Trusted sources need their new music opinions and critiques funneled into a system where they can truly help filter a few great choices each week or month for timely consideration by the casual listener to decide if particular new music deserves a place in their listening mainstream. Overwhelming tyranny of choice has all but destroyed the casual listening audience’s ability to discover and champion new mainstream music. Contemporary hit, rhythmic and pop radio with half their former reach continue to be the major platforms for breaking new music almost solely fed to them by what’s left of the major label music machine.

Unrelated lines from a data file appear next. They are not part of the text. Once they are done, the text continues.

-- ==== Sys2Proof/Machine/Ops.lean ====
section
/-!
DEFINITION. Machine/Ops.lean: the named operations over the state: free values, memory (R11, R12, R251–R256), the
virtual grid (R199–R201), register banks (R13, R458) and the parts of a hamper.
-/
namespace Sys2Proof.Machine

/-! ## Free values -/

/-- Draw a free number and advance the counter behind it (log entry 3). -/
def draw (s : State) : Nat × State := (Config.freeNat s.free, { s with free := s.free + 1 })

/-- Draw n free bytes (log entry 3). -/
def drawBytes (n : Nat) (s : State) : List Byte × State :=
  ((List.range n).map (fun i => Config.freeByte (s.free + i)), { s with free := s.free + n })

/-! ## Memory: one sparse store keyed by device address -/

/-- A byte of memory; an unlisted address reads 0 (log entry 4). -/
def memGet (m : List (Nat × Byte)) (a : Nat) : Byte := sparseGet 0 m a

/-- Write a byte, keeping the canonical form. -/
def memPut (m : List (Nat × Byte)) (a : Nat) (b : Byte) : List (Nat × Byte) := sparseSet 0 m a b

/-- Read n bytes from address a on. -/
def memRead (m : List (Nat × Byte)) (a : Nat) : Nat → List Byte
  | 0 => []
  | n + 1 => memGet m a :: memRead m (a + 1) n

/-- Write a byte list from address a on. -/
def memWrite (m : List (Nat × Byte)) (a : Nat) : List Byte → List (Nat × Byte)
  | [] => m
  | b :: bs => memWrite (memPut m a b) (a + 1) bs

/-- Clear the n bytes from address a on to the value of an unlisted address. -/
def memClear (m : List (Nat × Byte)) (a n : Nat) : List (Nat × Byte) :=
  m.filter (fun c => decide (c.1 < a) || decide (a + n ≤ c.1))

/-- The listed bytes of a range, with addresses counted from a. -/
def memSlice (m : List (Nat × Byte)) (a n : Nat) : List (Nat × Byte) :=
  (m.filter (fun c => decide (a ≤ c.1) && decide (c.1 < a + n))).map (fun c => (c.1 - a, c.2))

/-- Put back a slice taken by memSlice. -/
def memUnslice (m : List (Nat × Byte)) (a n : Nat) (sl : List (Nat × Byte)) : List (Nat × Byte) :=
  sl.foldl (fun m c => memPut m (a + c.1) c.2) (memClear m a n)

/-- The canonical form of memory: addresses strictly rising, and no entry equal to what an unlisted address
reads as. -/
def Memory.wf (m : List (Nat × Byte)) : Bool := sparseWf (0 : Byte) m

/-- The number a little-endian field of memory holds (R11). -/
def memNat (m : List (Nat × Byte)) (a n : Nat) : Nat := natOfLE (memRead m a n)

/-! ## The address map (R12, R254) -/

/-- Bytes of the HBM3E tier (R12). -/
def hbmEnd : Nat := 0x90_0000_0000
/-- Base of the LPDDR5X tier (R12). -/
def lpBase : Nat := 0x1_0000_0000_0000
/-- Bytes of the LPDDR5X tier (R12). -/
def lpSize : Nat := 0x100_0000_0000
/-- First address of the larder (R254). -/
def larderBase : Nat := 0x1_00FD_C000_0000
/-- Base of the pantry global window (R12, R255). -/
def pantryBase : Nat := 0xE_0000_0000_0000
/-- Spacing of the logical hampers in the pantry window: 8 MiB (R255). -/
def pantryStride : Nat := 0x80_0000
/-- Base of the register window (R13). -/
def pageBase : Nat := 0xF_0000_0000_0000
/-- Bytes of the register window (R12). -/
def pageWindow : Nat := 0x1000_0000

/-- The physical hampers of die d that the fuse map enables, as local indices (R200). -/
def enabledOn (s : State) (d : Nat) : List Nat :=
  (List.range 12).filter (fun k => s.part.hampersOn.contains (12 * d + k))

/-- The physical hamper logical hamper lh runs on (R200). -/
def physOf (s : State) (lh : Nat) : Nat :=
  let d := lh / 12
  let k := lh % 12
  let e := enabledOn s d
  12 * d + e.getD (if k < e.length then k else k - e.length) k

/-- Whether a logical hamper runs in phase 1 of its physical hamper (R200, R201). -/
def isSecond (s : State) (lh : Nat) : Bool := decide ((enabledOn s (lh / 12)).length ≤ lh % 12)

/-- The logical hampers of a physical hamper, first one first (R200). -/
def logicalsOf (s : State) (h : Nat) : List Nat :=
  (List.range 48).filter (fun l => decide (physOf s l = h))

/-- Whether a physical hamper holds two logical hampers (R200, R461). -/
def isFolded (s : State) (h : Nat) : Bool := decide (1 < (logicalsOf s h).length)

/-- Bytes of the pantry partition of a logical hamper: 8 MiB, or 4 MiB when folded (R256). -/
def pantrySize (s : State) (lh : Nat) : Nat :=
  if isFolded s (physOf s lh) then 0x40_0000 else 0x80_0000

/-- The device address of byte o of the pantry of a logical hamper (R255). -/
def pantryAddr (lh o : Nat) : Nat := pantryBase + lh * pantryStride + o

/-- Whether the phases of a logical beat are two (R201). -/
def twoPhases (s : State) : Bool := s.part.hampersOn.length != 48

/-- The regions of the map (R12). -/
inductive Region where
  | hbm | lpddr | larder | pantry | pages | outside
deriving DecidableEq, Repr

/-- The region of an address (R12, R254). -/
def regionOf (a : Nat) : Region :=
  if a < hbmEnd then .hbm
  else if lpBase ≤ a ∧ a < lpBase + lpSize then (if larderBase ≤ a then .larder else .lpddr)
  else if pantryBase ≤ a ∧ a < pantryBase + 48 * pantryStride then .pantry
  else if pageBase ≤ a ∧ a < pageBase + pageWindow then .pages
  else .outside

/-- Whether n bytes from a lie in the pantry window, each within its hamper's partition (R255, R256). -/
def pantryRangeOk (s : State) (a n : Nat) : Bool :=
  let o := a - pantryBase
  let l0 := o / pantryStride
  let l1 := (o + n - 1) / pantryStride
  decide (pantryBase ≤ a) && decide (o + n ≤ 48 * pantryStride) &&
  (List.range (l1 + 1 - l0)).all (fun i =>
    let l := l0 + i
    decide ((if l = l1 then (o + n - 1) % pantryStride + 1 else pantryStride) ≤ pantrySize s l))

/-- Whether n bytes from a lie in HBM3E (R12). -/
def hbmRangeOk (a n : Nat) : Bool := decide (a + n ≤ hbmEnd)

/-- Whether n bytes from a lie in LPDDR5X outside the larder (R12, R254). -/
def lpRangeOk (a n : Nat) : Bool := decide (lpBase ≤ a) && decide (a + n ≤ larderBase)

/-- Whether n bytes from a lie within one region of device memory or the pantry window, outside the larder and the
register window (R12, R254, R352). -/
def bulkRangeOk (s : State) (a n : Nat) : Bool :=
  hbmRangeOk a n || lpRangeOk a n || pantryRangeOk s a n

/-- Whether n bytes from a lie in device memory, outside the larder. -/
def deviceRangeOk (a n : Nat) : Bool := hbmRangeOk a n || lpRangeOk a n

/-- The stack S(4D + J) that holds an HBM3E address (R251). -/
def stackOf (a : Nat) : Nat := 4 * bits a 35 34 + bits a 33 32

/-- The pseudo-channel P of an HBM3E address (R251). -/
def pcOf (a : Nat) : Nat := 2 * bits a 12 9 + bits a 8 8

/-- The row of an HBM3E address (R252). -/
def rowOf (a : Nat) : Nat := (bits a 39 36 % 3) * 8192 + bits a 31 19

/-- The bank of an HBM3E address within its pseudo-channel: SID, BG, BANK (R252). -/
def bankOf (a : Nat) : Nat := (bits a 39 36 / 3) * 16 + bits a 16 15 * 4 + bits a 18 17

/-- A key naming the row of an HBM3E address within its stack (R252). -/
def rowKey (a : Nat) : Nat := (pcOf a * 64 + bankOf a) * 24576 + rowOf a

/-- The die an HBM3E address belongs to (R251). -/
def dieOfHbm (a : Nat) : Nat := bits a 35 34

/-- The package of an LPDDR5X tier offset (R253). -/
def packageOf (o : Nat) : Nat := bits o 11 8

/-- The channel of an LPDDR5X tier offset (R253). -/
def chanOf (o : Nat) : Nat := bits o 7 6

/-- A key naming the row of an LPDDR5X tier offset within its package (R253). -/
def lpRowKey (o : Nat) : Nat :=
  ((chanOf o * 2 + bits o 21 21) * 16 + bits o 18 17 * 4 + bits o 20 19) * 262144 + bits o 39 22

/-! ## Register pages and banks (R13, R458) -/

/-- Type codes of the pages (R458), with UC's page as code 20 of the model (R146) beside UPDATE's 12. -/
def pageType (k : Nat) : Option (Nat × Nat) :=
  if k < 8 then some (k, 0)
  else if k < 0x00A then some (8, k - 8)
  else if 0x010 ≤ k ∧ k < 0x01A then some (9, k - 0x010)
  else if 0x020 ≤ k ∧ k < 0x030 then some (10, k - 0x020)
  else if 0x030 ≤ k ∧ k < 0x040 then some (11, k - 0x030)
  else if 0x040 ≤ k ∧ k < 0x055 then some (12, k - 0x040)
  else if 0x100 ≤ k ∧ k < 0x400 then
    let h := (k - 0x100) / 16
    let b := k % 16
    if b < 6 then some (13 + b, h) else if b < 9 then some (19, 3 * h + (b - 6)) else none
  else none

/-- Whether a page exists: R458, with the pages of fused-off hampers absent. -/
def pagePresent (s : State) (k : Nat) : Bool :=
  (pageType k).isSome && (decide (k < 0x100) || s.part.hampersOn.contains ((k - 0x100) / 16))

/-- The MGMT page. -/
def mgmtPage : Nat := 1
/-- The FAULT page. -/
def faultPage : Nat := 2
/-- The POWER page. -/
def powerPage : Nat := 3
/-- The SECURE page. -/
def securePage : Nat := 4
/-- The LEDGER page. -/
def ledgerPage : Nat := 5
/-- The SITECOUNT page. -/
def scPage : Nat := 6
/-- The TALLY page. -/
def tallyPage : Nat := 7
/-- The RAMBLER page of an I/O die. -/
def ramblerPage (i : Nat) : Nat := 8 + i
/-- The PORT page of a port. -/
def portPage (i : Nat) : Nat := 0x10 + i
/-- The HBMC page of a stack. -/
def hbmcPage (i : Nat) : Nat := 0x20 + i
/-- The LPC page of a package. -/
def lpcPage (i : Nat) : Nat := 0x30 + i
/-- The UPDATE page of a unit. -/
def updPage (u : Nat) : Nat := 0x40 + u
/-- The UPDATE page of UC. -/
def ucPage : Nat := 0x54

/-- The page of block sub (0 HAMPER, 1 FEEDER, 2 VECTOR, 3 PANTRY, 4 STASH, 5 LIST, 6–8 FRAME) of the physical
hamper a logical hamper runs on. -/
def hamPage (s : State) (lh sub : Nat) : Nat := 0x100 + 0x10 * physOf s lh + sub

/-- The register bank of block sub of a logical hamper: registers that follow HAM_LSEL (R180, R463). -/
def lbank (lh sub : Nat) : Nat := 0x1000 + 0x10 * lh + sub

/-- The bank of the peer table entry of a module (R364). -/
def peerBank (module : Nat) : Nat := 0x2000 + module

/-- The bank of a route of a rambler (R402). -/
def routeBank (die site route : Nat) : Nat := 0x2200 + 64 * die + 4 * site + route

/-- The register map of a bank. -/
def bankRegs (bank : Nat) : List RegDesc :=
  let ty := if 0x1000 ≤ bank then
      (let b := bank % 16; if 0x1300 ≤ bank then 99 else if b < 6 then 13 + b else if b < 9 then 19 else 99)
    else match pageType bank with
      | some (t, _) => t
      | none => 99
  match ty with
  | 0 => directoryRegs
  | 1 => mgmtRegs ++ arbiterRegs
  | 2 => faultRegs
  | 3 => powerRegs
  | 4 => secureRegs
  | 5 => ledgerRegs
  | 6 => siteCountRegs
  | 7 => tallyRegs
  | 8 => ramblerRegs
  | 9 => if bank < 0x012 then portRegs ++ arbiterRegs else portRegs
  | 10 => hbmcRegs ++ arbiterRegs
  | 11 => lpcRegs ++ arbiterRegs
  | 12 => if bank = 0x054 then ucRegs else updateRegs
  | 13 => hamperRegs
  | 14 => feederRegs
  | 15 => vectorRegs
  | 16 => pantryRegs
  | 17 => stashRegs
  | 18 => listRegs
  | 19 => frameRegs
  | _ => []

/-- The row of the register map that covers an offset of a bank. -/
def regDesc (bank off : Nat) : Option (RegDesc × Nat) :=
  if off < headerEnd then regFind headerRegs off else regFind (bankRegs bank) off

/-- The reset value of a register (R16, R329, R336). -/
def regDefault (bank off : Nat) : Nat :=
  match regDesc bank off with
  | none => 0
  | some (d, i) =>
    if d.off = Reg.arbHoldNs ∧ d.name = "ARB_HOLD_NS" then (if 0x10 ≤ bank ∧ bank < 0x20 then 0x4E20 else 0x7D0)
    else if d.off = Reg.arbAux ∧ d.name = "ARB_AUX" then (if 0x20 ≤ bank ∧ bank < 0x30 then 0x20 else 0)
    else if d.name = "ARB_CLASS0" then (arbResetClasses.getD i ⟨false, 0, 0⟩).weight
    else if d.name = "ARB_PRIO0" then
      (let c := arbResetClasses.getD i ⟨false, 0, 0⟩; bit c.high + 256 * c.quota)
    else d.reset

/-- The key of a register of a bank. -/
def regKey (bank off : Nat) : Nat := bank * 0x1000 + off

/-- The stored value of a register; one not stored holds its reset value. -/
def getReg (s : State) (bank off : Nat) : Nat := sparseGet (regDefault bank off) s.regs (regKey bank off)

/-- Store a register. -/
def setReg (s : State) (bank off v : Nat) : State :=
  { s with regs := sparseSet (regDefault bank off) s.regs (regKey bank off) v }

/-- The width of a register in bits (R14). -/
def regWidth (bank off : Nat) : Nat :=
  match regDesc bank off with
  | some (d, _) => if d.wide then 64 else 32
  | none => 64

/-- Add to a counter register; it stops at its largest value (R467). -/
def countReg (s : State) (bank off n : Nat) : State :=
  if n = 0 then s else setReg s bank off (satAdd (regWidth bank off) (getReg s bank off) n)

/-- Count in a register of a page, addressed by block and offset of the logical hamper. -/
def countLh (s : State) (lh sub off n : Nat) : State := countReg s (lbank lh sub) off n

/-! ## The flags of a page -/

/-- The header flags of a page. -/
def getFlags (s : State) (page : Nat) : PageFlags := sparseGet .reset s.pages page

/-- Set the header flags of a page. -/
def setFlags (s : State) (page : Nat) (f : PageFlags) : State :=
  { s with pages := sparseSet .reset s.pages page f }

/-! ## Hampers -/

/-- A logical hamper by number; out of range reads an idle one. -/
def getH (s : State) (lh : Nat) : Hamper := s.hampers[lh]?.getD .idle

/-- Replace a logical hamper. -/
def setH (s : State) (lh : Nat) (h : Hamper) : State :=
  { s with hampers := s.hampers.setIfInBounds lh h }

/-- Apply a function to a logical hamper. -/
def modH (s : State) (lh : Nat) (f : Hamper → Hamper) : State := setH s lh (f (getH s lh))

/-- Apply a function to a control core. -/
def modCore (s : State) (lh : Nat) (f : Core → Core) : State :=
  modH s lh (fun h => { h with core := f h.core })

/-- Apply a function to a frame. -/
def modFrame (s : State) (lh f : Nat) (g : Frame → Frame) : State :=
  modH s lh (fun h => { h with frames := h.frames.setIfInBounds f (g (h.frames[f]?.getD .idle)) })

/-- A frame of a hamper. -/
def getFrame (h : Hamper) (f : Nat) : Frame := h.frames[f]?.getD .idle

/-- A context by number. -/
def getCtx (s : State) (c : Nat) : Context := s.ctxs[c]?.getD .empty

/-- Replace a context. -/
def setCtx (s : State) (c : Nat) (x : Context) : State := { s with ctxs := s.ctxs.setIfInBounds c x }

/-- Apply a function to a context. -/
def modCtx (s : State) (c : Nat) (f : Context → Context) : State := setCtx s c (f (getCtx s c))

/-- The current beat of the die of a logical hamper. -/
def beatOf (s : State) (lh : Nat) : Nat := s.dies[lh / 12]?.getD 0

/-- The package's completed beats, MG_PACKAGE_BEATS: those every die has completed (R211). -/
def packageBeats (s : State) : Nat := s.dies.toList.foldl Nat.min (s.dies.toList.headD 0)

/-- Bytes of the pantry of a logical hamper. -/
def pantryRead (s : State) (lh a n : Nat) : List Byte := memRead s.mem (pantryAddr lh a) n

/-- The module clock in seconds (R311, R475). -/
def clockSec (s : State) : Nat := s.clockNs / 1000000000

/-- Whether a launch of a context runs: RUNNING or STOPPING (R425, R437). -/
def ctxRuns (x : Context) : Bool := x.state == .running || x.state == .stopping

/-- Whether any launch runs. -/
def anyLaunch (s : State) : Bool := s.ctxs.toList.any ctxRuns

/-- The logical hampers of a mask. -/
def maskList (mask : Nat) : List Nat := (List.range 48).filter (fun l => mask.testBit l)

/-- The hamper mask of the image of a context. -/
def ctxMask (s : State) (c : Nat) : Nat :=
  match (getCtx s c).image with
  | some im => im.mask
  | none => 0

end Sys2Proof.Machine
end

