/-- Begin to retire a row of a stack: into a spare row, or with its pseudo-channel when four rows of that are retired (R263, R264). -/
def retireRow (s : State) (c row : Nat) : State :=
  let m := getCtl s (true, c)
  let bankSpares := m.spares.countP (fun k => k / 24576 == row / 24576)
  if 4 ≤ pcRows m (rowPc row) then retirePc s c (rowPc row)
  else if 4 ≤ bankSpares then refugeFull s c
  else setCtl s (true, c) { m with rowCopy := some row }

/-- A row of a stack is retired: an event counted against the stack for its pseudo-channel (R311). -/
def retireCounted (s : State) (c row : Nat) : State :=
  retireRow (faultCounted s (unitStack c) (pcRows (getCtl s (true, c)) (rowPc row) + 1) 5) c row

/-- Errors of a tracked row in the last 3,600 s. -/
def rowCount (l : List RowTrack) (row now : Nat) : Nat :=
  match l.find? (fun r => r.row == row) with
  | some r => r.times.countP (fun t => decide (now ≤ t + 3600))
  | none => 0

/-- Begin to repair a row of a package, or retire its channel when it has no repair left (R266). -/
def repairRow (s : State) (c row : Nat) : State :=
  let m := getCtl s (false, c)
  let j := row / 262144 / 32
  if m.repairsLeft[j]?.getD 0 = 0 then
    let s := setCtl s (false, c) { m with chansRetired := if m.chansRetired.contains j then m.chansRetired else j :: m.chansRetired }
    let s := emit (setErr s (lpcPage c) 3) evChannelRetired (lpcPage c) [BitVec.ofNat 8 c, BitVec.ofNat 8 j]
    countPermanent s (unitPackage c) 2
  else setCtl s (false, c) { m with repairing := some (j, row) }

/-- Whether a copy or repair keeps a controller from starting another. -/
def ctlBusy (m : MemCtl) : Bool := m.rowCopy.isSome || m.migrating.isSome || m.repairing.isSome

/-- The latest time of an entry. -/
def lastTime (r : RowTrack) : Nat := r.times.getLast?.getD 0

/-- The entry whose latest error is oldest. -/
def oldestTrack : List RowTrack → Option RowTrack
  | [] => none
  | r :: t => match oldestTrack t with
    | none => some r
    | some q => if lastTime q < lastTime r then some q else some r

/-- Track a correctable error of a row at time t: an entry keeps its last 17 times, and a new row takes the entry whose latest error is
oldest when all 512 are in use (R262). -/
def trackRow (l : List RowTrack) (row t : Nat) : List RowTrack :=
  match l.find? (fun r => r.row == row) with
  | some r =>
    let ts := r.times ++ [t]
    l.map (fun q => if q.row = row then { r with times := ts.drop (ts.length - 17) } else q)
  | none =>
    let l := if l.length < 512 then l
      else match oldestTrack l with
        | some o => l.filter (fun q => q.row != o.row)
        | none => l
    l ++ [{ row := row, times := [t] }]

/-- Whether a row is due: its 17th error falls within 3,600 s of the first of those 17 (R262). -/
def rowDue (l : List RowTrack) (row : Nat) : Bool :=
  match l.find? (fun r => r.row == row) with
  | some r => r.times.length == 17 && decide (lastTime r ≤ r.times.headD 0 + 3600)
  | none => false

/-- The row-tracking entries of a controller that the flash holds (R312). -/
def flashTrack (s : State) (c : Bool × Nat) : List RowTrack := ((s.flash.tracks.find? (fun x => x.1 == c)).map (·.2)).getD []

/-- Write the time of a row's error to the flash; a row that is retired leaves its entry (R262, R312). -/
def logRow (s : State) (c : Bool × Nat) (row : Nat) (due : Bool) : State :=
  let l := trackRow (flashTrack s c) row (clockSec s)
  let l := if due then l.filter (fun r => r.row != row) else l
  { s with flash := { s.flash with tracks := (c, l) :: s.flash.tracks.filter (fun x => x.1 != c), writes := s.flash.writes + 1 } }

/-! ## Errors of a read (R259, R260) -/

/-- A correctable error at a device address: counted for the page and for its row, which may fall due (R259, R262). A row that falls
due while the controller copies or repairs another waits for its next error (log entry 30). -/
def correctable (s : State) (a : Nat) : State :=
  let c := ctlOf a
  let page := ctlPage c
  let s := countReg s page (if c.1 then Reg.hbmCe else Reg.lpcCe) 1
  let s := setReg s page (if c.1 then Reg.hbmLastCeAddr else Reg.lpcLastCeAddr) (unitAddr a)
  let m := getCtl s c
  let row := ctlRow a
  if c.1 && m.pcs.any (fun x => x.1 == pcOf a) then s
  else
    let track := trackRow m.track row (clockSec s)
    let due := rowDue track row && !ctlBusy m
    let s := logRow s c row due
    let s := if c.1 then faultCounted s (unitStack c.2) (rowCount track row (clockSec s)) 17 else s
    if due then
      let s := setCtl s c { m with track := track.filter (fun r => r.row != row) }
      if c.1 then retireCounted s c.2 row else repairRow s c.2 row
    else setCtl s c { m with track := track }

/-- Enter a unit in its controller's poison list, or set POISON_FULL, which is a permanent fault (R260, R311). -/
def poison (s : State) (a : Nat) : State :=
  let c := ctlOf a
  let m := getCtl s c
  if m.poison.contains (unitAddr a) then s
  else if m.poison.length < 64 then setCtl s c { m with poison := m.poison ++ [unitAddr a] }
  else countPermanent (setErr s (ctlPage c) 2) (ctlUnit c) 2

/-- An uncorrectable error at a device address (R260). -/
def uncorrectable (s : State) (a : Nat) : State :=
  let c := ctlOf a
  let page := ctlPage c
  let s := countReg s page (if c.1 then Reg.hbmUe else Reg.lpcUe) 1
  let s := setReg s page (if c.1 then Reg.hbmLastUeAddr else Reg.lpcLastUeAddr) (unitAddr a)
  let s := emit (setErr s page 0) evMemoryUe page (bytesLE 8 (unitAddr a))
  poison s a

/-- What an access finds, with an error armed at its unit by HBM_INJECT or LPC_INJECT used up (R270, R273). -/
def injected (s : State) (a : Nat) (ecc : Ecc) : State × Ecc :=
  let c := ctlOf a
  let page := ctlPage c
  let off := if c.1 then Reg.hbmInject else Reg.lpcInject
  let v := getReg s page off
  if getReg s page (if c.1 then Reg.hbmInjectAddr else Reg.lpcInjectAddr) ≠ unitAddr a then (s, ecc)
  else if v.testBit 1 then (setReg s page off (setBits v 1 1 0), .uncorrectable)
  else if v.testBit 0 then (setReg s page off (setBits v 0 0 0), match ecc with
    | .clean => .corrected
    | e => e)
  else (s, ecc)

/-- The controller's part of a read of the unit at a device address (R259, R260). -/
def ctlRead (s : State) (a : Nat) (ecc : Ecc) : State :=
  let (s, ecc) := injected s a ecc
  match ecc with
  | .clean => s
  | .corrected => correctable s a
  | .uncorrectable => uncorrectable s a

/-- The controllers of the module. -/
def allCtls : List (Bool × Nat) := (List.range 32).map (fun i => (decide (i < 16), i % 16))

/-- The unit of a controller at which an error is armed by a bit of HBM_INJECT or LPC_INJECT that `arm` accepts (R270, R273). -/
def armedUnit (s : State) (arm : Nat → Bool) (c : Bool × Nat) : Option Nat :=
  let x := getReg s (ctlPage c) (if c.1 then Reg.hbmInjectAddr else Reg.lpcInjectAddr)
  if arm (getReg s (ctlPage c) (if c.1 then Reg.hbmInject else Reg.lpcInject)) && decide (ctlOf x = c) then some x else none

/-- The armed units that an access of n bytes from a reaches. -/
def armedUnits (s : State) (arm : Nat → Bool) (a n : Nat) : List Nat :=
  (allCtls.filterMap (armedUnit s arm)).filter (fun x => decide (unitAddr a ≤ x) && decide (x < a + n))

/-- Whether an injection word arms an error of a read. -/
def armsRead (v : Nat) : Bool := v.testBit 0 || v.testBit 1

/-- What a read of n bytes from a meets of the errors armed by injection, unit by unit (R270, R273). -/
def armedReads (s : State) (a n : Nat) : State := (armedUnits s armsRead a n).foldl (fun s x => ctlRead s x .clean) s

/-- The same for a read of any region: only device memory has such errors. -/
def readErrors (s : State) (a n : Nat) : State := if deviceRangeOk a n then armedReads s a n else s

/-- MEMORY_READ (R259, R260): the bytes go to the requester; one that receives residue 127 fails its check. -/
def execMemoryRead (rq : Requester) (addr : Addr) (len : Nat) (ecc : Ecc) (s : State) : Host.Outcome State Fault Refusal :=
  let a := addr.toNat
  .next (
    if deviceRangeOk a len then
      let s := { armedReads (ctlRead s a ecc) a len with answer := memRead s.mem a len }
      if poisoned s a len then requesterFailure s rq a else s
    else if pantryRangeOk s a len then
      let s := { s with answer := memRead s.mem a len }
      if ecc = .uncorrectable then requesterFailure s rq a else s
    else setErr { s with answer := List.replicate len 0 } (rqPage s rq) errOutOfMap)

/-- Whether an injection word arms a failed check of a write. -/
def armsWrite (v : Nat) : Bool := v.testBit 2

/-- WRITE armed at a unit is used up (R270, R273). -/
def useWrite (s : State) (x : Nat) : State :=
  let c := ctlOf x
  let off := if c.1 then Reg.hbmInject else Reg.lpcInject
  setReg s (ctlPage c) off (setBits (getReg s (ctlPage c) off) 2 2 0)

/-- Whether WRITE is armed at a unit that a write of n bytes from a reaches, and the state with it used up (R270, R273). -/
def injectedWrite (s : State) (a n : Nat) : Bool × State :=
  let xs := armedUnits s armsWrite a n
  (!xs.isEmpty, xs.foldl useWrite s)

/-- A failed write check: counted and reported to the requester (R258). -/
def writeCheck (s : State) (rq : Requester) (a : Nat) : State :=
  let c := ctlOf a
  let s := countReg s (ctlPage c) (if c.1 then Reg.hbmWriteChecks else Reg.lpcWriteChecks) 1
  requesterFailure (setErr s (ctlPage c) 1) rq a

Sirius, Music Choice, Pandora, Spotify, Rhapsody, Rdio, Deezer and Beats have never been in the mainstream new music discovery business. YouTube is more of a freak of nature than a viable music discovery system when the occasional music video or particular artist goes viral and breaks into the mainstream. Some labels woefully appear to pin their hopes on Twitter analytics providing them with real time trending artist data from which they can discover the next “big” thing. The human element seems to be disappearing more and more from the A&R process every day. Analytics can be a useful guide but will never be able to replace a “human ear” assessment of new music or find great new songs that have no real traction on the Internet.
Only a few companies like Red Bull, Toyota and Mountain Dew have made corporate dollars available for artist development and unfortunately have met with little major success. The idea of providing the unknown artist with a national platform brands these companies as “cool” in the eyes of artists and their die hard remaining 20% of music listeners. When Internet based viable music discovery concepts come calling for support, enlightened corporations should immediately pony up sponsorship dollars.
Major, record, artist management and rights holding companies all of whom are staring “the innovators dilemma” squarely in the face need to aggressively start funding disruptive music business platforms. They waste millions every year on music with little profit potential. They should take some of these millions and fund any project that if successful will destroy their future lest they suffer the same fate as companies like Kodak, Xerox, Skytel and Blackberry. They should embrace the brave new music business world and finance it instead of looking for ways to minimize it at every turn.
Imagine if all of these major music industry factions could be combined into one orderly platform serving their best interests as well as those of unknown artists trying to break through and the mass of casual music listeners needing fewer quality music selections to choose from. If this were to happen the music world as we know it and the music business in it would be forever changed and finding the holy grail for the music business would no longer be necessary.